What to work on:
Go through the listing beneath this task and return every line that carries the string "have".

Exercise material:
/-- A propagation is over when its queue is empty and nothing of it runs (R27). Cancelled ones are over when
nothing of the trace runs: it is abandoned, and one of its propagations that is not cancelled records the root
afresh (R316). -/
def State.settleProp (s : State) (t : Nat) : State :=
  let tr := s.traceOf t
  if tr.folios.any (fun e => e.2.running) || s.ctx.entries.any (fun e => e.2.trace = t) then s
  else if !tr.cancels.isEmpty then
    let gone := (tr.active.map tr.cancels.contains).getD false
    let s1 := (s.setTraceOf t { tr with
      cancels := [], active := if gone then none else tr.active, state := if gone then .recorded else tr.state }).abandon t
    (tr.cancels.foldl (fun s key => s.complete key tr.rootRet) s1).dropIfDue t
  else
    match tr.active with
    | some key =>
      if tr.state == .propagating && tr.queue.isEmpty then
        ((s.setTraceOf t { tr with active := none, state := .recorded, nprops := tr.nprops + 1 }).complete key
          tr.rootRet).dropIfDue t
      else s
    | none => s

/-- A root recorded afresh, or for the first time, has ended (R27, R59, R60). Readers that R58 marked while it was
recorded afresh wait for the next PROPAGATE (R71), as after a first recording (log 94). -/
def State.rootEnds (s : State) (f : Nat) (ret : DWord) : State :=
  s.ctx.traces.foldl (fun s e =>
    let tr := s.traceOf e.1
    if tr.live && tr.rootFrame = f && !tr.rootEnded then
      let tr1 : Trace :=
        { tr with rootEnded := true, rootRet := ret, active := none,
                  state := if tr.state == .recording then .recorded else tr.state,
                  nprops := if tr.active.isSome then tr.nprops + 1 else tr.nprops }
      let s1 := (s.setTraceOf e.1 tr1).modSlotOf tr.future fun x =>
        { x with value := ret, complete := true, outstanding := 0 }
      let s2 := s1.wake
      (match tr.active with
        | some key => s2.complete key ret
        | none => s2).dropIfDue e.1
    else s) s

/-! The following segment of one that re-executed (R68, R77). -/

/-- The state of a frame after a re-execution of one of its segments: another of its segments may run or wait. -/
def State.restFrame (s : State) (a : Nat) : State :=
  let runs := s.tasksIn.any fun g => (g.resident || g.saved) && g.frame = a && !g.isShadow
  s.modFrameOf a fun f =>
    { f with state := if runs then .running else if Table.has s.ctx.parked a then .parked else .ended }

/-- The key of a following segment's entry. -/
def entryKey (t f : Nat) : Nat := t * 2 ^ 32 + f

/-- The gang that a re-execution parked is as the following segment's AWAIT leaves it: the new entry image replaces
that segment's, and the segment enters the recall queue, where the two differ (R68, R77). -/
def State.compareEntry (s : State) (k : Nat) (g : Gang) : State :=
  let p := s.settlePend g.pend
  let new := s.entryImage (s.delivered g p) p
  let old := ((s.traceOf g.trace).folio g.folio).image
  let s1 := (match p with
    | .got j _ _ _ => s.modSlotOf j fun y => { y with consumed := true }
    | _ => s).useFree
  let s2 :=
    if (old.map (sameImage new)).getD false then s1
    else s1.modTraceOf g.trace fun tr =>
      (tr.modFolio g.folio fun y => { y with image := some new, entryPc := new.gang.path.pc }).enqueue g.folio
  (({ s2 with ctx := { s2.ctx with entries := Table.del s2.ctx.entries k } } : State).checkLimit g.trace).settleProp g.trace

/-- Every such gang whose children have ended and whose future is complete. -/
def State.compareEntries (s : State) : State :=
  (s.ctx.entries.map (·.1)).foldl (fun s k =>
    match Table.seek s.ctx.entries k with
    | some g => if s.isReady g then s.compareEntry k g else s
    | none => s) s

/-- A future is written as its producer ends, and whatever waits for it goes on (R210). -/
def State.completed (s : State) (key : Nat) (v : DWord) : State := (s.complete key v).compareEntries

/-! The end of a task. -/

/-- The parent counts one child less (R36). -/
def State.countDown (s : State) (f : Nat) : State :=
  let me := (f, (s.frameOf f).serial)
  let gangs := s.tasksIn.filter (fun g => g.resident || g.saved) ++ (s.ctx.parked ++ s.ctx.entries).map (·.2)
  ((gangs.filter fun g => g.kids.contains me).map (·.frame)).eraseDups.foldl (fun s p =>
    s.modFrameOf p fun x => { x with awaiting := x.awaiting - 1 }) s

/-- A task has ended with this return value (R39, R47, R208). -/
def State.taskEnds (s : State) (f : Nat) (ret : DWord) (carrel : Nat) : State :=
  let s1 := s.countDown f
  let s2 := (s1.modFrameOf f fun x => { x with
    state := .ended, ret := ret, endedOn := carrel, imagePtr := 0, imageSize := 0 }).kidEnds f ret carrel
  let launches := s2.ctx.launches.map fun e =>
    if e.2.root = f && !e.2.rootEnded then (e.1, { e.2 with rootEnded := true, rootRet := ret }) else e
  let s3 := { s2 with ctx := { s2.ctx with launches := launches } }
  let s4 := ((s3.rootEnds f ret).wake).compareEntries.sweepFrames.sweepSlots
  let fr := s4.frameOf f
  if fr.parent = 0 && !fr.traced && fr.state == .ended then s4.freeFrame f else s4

==

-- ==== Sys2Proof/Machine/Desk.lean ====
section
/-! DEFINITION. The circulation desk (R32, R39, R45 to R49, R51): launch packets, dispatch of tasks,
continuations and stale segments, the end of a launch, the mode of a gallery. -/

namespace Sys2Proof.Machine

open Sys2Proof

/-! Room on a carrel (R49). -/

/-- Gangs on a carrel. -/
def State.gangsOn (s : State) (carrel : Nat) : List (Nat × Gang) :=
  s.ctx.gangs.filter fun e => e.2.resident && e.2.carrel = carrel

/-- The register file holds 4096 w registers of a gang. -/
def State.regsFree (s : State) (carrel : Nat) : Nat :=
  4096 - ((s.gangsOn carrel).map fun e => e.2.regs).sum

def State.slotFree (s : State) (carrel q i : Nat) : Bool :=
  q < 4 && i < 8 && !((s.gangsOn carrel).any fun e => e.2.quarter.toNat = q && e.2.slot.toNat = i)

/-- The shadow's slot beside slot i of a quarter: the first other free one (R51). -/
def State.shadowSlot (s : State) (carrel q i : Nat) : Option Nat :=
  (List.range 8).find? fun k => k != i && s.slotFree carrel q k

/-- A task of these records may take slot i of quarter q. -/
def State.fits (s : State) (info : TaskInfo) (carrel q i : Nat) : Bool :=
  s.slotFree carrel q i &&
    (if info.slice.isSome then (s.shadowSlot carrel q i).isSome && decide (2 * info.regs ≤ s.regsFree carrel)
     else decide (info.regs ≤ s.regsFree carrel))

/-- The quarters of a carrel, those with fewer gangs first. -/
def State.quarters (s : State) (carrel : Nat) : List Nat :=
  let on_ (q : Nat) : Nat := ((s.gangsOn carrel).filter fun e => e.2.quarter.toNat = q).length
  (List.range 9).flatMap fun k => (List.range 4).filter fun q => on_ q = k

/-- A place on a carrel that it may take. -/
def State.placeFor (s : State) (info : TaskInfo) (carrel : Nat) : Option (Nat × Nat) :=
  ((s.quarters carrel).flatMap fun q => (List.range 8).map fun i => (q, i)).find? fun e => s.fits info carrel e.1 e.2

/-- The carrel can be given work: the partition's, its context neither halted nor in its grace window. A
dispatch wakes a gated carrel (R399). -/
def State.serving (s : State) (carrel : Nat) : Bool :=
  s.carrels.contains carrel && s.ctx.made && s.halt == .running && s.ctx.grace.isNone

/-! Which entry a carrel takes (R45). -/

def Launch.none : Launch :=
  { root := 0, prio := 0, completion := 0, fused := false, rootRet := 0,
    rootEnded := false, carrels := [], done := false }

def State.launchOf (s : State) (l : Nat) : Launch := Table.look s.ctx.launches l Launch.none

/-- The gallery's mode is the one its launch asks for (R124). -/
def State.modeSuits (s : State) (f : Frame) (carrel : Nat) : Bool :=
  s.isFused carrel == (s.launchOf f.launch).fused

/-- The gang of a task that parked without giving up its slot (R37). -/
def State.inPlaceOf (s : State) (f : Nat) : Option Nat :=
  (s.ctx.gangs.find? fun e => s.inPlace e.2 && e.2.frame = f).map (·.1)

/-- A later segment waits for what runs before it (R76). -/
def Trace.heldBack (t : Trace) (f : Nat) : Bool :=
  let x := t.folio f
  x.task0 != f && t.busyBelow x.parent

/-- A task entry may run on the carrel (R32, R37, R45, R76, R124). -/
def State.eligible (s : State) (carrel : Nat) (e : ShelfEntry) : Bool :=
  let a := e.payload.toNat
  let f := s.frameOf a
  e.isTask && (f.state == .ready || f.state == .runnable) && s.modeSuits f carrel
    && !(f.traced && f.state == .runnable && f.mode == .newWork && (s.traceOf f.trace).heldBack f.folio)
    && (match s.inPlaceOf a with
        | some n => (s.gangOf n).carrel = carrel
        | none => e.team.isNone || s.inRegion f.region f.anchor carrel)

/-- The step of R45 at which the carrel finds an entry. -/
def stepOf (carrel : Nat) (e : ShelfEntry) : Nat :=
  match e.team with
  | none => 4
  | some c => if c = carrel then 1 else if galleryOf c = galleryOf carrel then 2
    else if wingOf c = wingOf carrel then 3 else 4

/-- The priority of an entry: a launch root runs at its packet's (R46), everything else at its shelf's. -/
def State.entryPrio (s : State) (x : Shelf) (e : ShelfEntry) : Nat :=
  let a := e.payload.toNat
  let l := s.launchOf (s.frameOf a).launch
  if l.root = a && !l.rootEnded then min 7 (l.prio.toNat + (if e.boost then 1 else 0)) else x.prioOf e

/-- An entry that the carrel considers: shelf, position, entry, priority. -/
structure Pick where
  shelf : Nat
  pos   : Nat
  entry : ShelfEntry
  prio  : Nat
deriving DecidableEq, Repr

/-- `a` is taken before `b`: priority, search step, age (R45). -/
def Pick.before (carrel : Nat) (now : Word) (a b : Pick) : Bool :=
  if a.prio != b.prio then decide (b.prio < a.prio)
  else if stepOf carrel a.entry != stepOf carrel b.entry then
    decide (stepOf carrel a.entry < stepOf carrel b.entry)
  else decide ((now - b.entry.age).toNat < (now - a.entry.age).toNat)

...

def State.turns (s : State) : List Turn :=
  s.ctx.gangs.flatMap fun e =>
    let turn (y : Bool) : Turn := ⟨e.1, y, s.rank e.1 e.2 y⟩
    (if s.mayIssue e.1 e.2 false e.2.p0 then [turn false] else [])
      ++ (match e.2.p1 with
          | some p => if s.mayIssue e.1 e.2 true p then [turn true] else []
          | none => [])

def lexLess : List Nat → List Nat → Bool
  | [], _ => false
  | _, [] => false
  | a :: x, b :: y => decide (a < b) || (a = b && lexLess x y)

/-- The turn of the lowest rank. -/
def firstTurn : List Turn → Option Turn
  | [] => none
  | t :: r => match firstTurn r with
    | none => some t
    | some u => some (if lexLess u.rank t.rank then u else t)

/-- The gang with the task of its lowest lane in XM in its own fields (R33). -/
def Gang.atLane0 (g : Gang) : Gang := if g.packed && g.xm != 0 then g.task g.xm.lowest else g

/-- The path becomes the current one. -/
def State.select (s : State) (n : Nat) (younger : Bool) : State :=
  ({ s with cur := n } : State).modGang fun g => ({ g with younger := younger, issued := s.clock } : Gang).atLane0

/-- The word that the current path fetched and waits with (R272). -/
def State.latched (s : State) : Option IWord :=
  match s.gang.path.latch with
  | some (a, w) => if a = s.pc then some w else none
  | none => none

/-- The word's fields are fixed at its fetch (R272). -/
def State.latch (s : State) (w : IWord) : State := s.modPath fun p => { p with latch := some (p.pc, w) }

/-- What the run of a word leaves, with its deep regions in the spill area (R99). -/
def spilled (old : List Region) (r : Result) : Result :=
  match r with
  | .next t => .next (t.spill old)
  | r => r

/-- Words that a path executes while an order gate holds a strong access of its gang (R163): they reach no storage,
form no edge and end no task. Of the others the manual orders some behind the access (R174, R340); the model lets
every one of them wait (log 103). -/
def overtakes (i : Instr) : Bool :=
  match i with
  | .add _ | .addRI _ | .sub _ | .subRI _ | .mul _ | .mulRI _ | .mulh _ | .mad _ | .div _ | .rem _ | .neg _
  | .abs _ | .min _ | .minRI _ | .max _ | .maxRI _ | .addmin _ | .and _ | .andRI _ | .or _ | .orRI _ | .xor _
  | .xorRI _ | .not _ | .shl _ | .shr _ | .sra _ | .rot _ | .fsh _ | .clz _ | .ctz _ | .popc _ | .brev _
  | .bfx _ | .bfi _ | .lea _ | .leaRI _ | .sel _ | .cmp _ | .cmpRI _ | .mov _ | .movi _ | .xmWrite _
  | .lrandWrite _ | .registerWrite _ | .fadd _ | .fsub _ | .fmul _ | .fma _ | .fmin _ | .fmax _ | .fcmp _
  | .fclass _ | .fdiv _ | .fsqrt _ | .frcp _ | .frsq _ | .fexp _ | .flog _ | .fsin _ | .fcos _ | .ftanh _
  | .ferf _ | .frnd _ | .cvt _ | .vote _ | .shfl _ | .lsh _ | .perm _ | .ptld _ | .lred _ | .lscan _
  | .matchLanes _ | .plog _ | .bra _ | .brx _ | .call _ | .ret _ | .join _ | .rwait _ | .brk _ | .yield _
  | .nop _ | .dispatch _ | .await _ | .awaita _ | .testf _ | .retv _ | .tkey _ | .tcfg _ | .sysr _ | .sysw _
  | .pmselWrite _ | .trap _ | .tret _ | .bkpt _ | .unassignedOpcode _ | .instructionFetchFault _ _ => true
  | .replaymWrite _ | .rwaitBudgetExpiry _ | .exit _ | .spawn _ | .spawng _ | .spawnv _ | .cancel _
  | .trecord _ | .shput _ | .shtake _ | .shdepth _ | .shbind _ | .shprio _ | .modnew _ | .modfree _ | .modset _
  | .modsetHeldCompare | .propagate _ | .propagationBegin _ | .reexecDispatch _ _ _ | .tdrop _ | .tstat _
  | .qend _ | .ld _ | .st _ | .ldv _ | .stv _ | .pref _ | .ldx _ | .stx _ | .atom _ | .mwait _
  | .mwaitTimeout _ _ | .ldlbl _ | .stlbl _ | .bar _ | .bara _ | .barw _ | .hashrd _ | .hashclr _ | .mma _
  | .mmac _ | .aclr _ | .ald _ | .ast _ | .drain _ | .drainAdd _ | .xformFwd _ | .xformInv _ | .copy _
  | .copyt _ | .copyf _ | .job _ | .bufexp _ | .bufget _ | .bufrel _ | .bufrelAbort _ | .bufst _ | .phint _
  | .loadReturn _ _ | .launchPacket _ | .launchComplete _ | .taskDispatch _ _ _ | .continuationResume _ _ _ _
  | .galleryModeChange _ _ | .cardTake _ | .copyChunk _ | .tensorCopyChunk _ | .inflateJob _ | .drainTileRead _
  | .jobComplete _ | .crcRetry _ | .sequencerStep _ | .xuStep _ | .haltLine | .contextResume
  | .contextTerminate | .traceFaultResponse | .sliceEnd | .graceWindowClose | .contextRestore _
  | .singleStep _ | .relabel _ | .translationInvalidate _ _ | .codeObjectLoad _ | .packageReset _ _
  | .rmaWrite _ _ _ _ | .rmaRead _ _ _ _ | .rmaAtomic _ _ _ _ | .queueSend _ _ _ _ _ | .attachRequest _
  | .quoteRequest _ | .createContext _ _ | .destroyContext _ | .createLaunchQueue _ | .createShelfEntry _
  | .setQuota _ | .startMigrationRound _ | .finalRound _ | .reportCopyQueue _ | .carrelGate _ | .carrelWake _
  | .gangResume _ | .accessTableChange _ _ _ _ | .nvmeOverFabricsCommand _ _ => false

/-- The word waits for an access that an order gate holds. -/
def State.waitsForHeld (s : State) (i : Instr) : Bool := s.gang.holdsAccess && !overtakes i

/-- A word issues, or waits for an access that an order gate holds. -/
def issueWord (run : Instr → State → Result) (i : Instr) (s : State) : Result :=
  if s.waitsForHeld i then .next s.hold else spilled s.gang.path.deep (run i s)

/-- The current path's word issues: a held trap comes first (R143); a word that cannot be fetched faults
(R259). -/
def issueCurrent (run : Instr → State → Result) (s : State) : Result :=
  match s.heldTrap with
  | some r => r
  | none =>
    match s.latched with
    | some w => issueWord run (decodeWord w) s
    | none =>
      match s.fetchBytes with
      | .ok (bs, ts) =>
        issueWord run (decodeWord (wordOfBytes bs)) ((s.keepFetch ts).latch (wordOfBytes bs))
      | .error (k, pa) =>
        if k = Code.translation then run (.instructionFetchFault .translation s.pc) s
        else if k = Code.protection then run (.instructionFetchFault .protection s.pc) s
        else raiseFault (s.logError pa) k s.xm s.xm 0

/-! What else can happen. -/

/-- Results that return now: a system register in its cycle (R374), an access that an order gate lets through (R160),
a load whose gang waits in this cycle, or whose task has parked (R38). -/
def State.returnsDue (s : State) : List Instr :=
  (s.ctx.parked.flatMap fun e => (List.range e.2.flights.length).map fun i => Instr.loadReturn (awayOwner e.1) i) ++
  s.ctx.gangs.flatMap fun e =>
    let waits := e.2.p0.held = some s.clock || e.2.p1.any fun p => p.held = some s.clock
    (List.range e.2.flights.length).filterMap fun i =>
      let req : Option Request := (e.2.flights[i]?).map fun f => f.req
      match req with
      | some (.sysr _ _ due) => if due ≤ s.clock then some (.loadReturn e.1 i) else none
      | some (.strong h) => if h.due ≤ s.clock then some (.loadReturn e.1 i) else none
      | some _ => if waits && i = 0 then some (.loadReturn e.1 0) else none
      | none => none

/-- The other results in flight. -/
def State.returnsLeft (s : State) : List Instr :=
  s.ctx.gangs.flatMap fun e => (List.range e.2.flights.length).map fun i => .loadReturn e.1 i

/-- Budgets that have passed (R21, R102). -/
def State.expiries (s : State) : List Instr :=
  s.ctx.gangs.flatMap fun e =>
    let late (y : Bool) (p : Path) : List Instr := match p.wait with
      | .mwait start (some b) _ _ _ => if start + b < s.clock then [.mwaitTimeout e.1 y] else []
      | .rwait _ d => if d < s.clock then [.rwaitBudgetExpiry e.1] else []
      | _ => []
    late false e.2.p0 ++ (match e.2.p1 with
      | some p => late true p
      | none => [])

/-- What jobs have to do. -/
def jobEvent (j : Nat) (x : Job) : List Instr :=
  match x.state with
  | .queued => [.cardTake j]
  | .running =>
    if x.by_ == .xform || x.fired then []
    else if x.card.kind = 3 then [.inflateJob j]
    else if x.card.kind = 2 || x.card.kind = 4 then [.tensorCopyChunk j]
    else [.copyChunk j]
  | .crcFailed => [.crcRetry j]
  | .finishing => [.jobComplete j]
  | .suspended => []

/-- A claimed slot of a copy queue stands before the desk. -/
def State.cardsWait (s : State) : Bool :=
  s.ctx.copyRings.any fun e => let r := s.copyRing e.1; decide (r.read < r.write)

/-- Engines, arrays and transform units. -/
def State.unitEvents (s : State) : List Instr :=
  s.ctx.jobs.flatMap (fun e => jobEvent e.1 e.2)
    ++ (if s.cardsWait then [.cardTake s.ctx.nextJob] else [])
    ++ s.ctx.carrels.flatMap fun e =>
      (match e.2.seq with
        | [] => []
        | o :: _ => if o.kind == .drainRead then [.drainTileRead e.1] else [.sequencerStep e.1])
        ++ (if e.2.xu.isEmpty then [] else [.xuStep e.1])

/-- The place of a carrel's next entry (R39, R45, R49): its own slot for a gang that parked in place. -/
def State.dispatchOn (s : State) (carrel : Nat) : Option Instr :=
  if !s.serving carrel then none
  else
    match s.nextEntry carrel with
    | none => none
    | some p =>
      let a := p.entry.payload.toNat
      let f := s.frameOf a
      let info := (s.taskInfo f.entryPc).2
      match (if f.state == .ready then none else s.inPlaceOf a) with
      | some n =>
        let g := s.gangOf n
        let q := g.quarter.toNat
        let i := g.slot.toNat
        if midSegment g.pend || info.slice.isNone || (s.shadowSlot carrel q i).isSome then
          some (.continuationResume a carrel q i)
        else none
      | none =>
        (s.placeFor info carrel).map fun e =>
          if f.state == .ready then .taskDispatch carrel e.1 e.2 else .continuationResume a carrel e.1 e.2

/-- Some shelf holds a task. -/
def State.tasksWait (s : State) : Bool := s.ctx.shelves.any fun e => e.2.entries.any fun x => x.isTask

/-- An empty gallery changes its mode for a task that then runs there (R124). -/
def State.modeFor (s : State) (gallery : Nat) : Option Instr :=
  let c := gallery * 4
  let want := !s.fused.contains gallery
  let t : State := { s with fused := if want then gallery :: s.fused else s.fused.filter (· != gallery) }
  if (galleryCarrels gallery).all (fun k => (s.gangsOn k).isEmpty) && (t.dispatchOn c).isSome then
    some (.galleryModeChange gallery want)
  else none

Exercise solution:
/-- Every such gang whose children have ended and whose future is complete. -/
/-- Budgets that have passed (R21, R102). -/
/-- What jobs have to do. -/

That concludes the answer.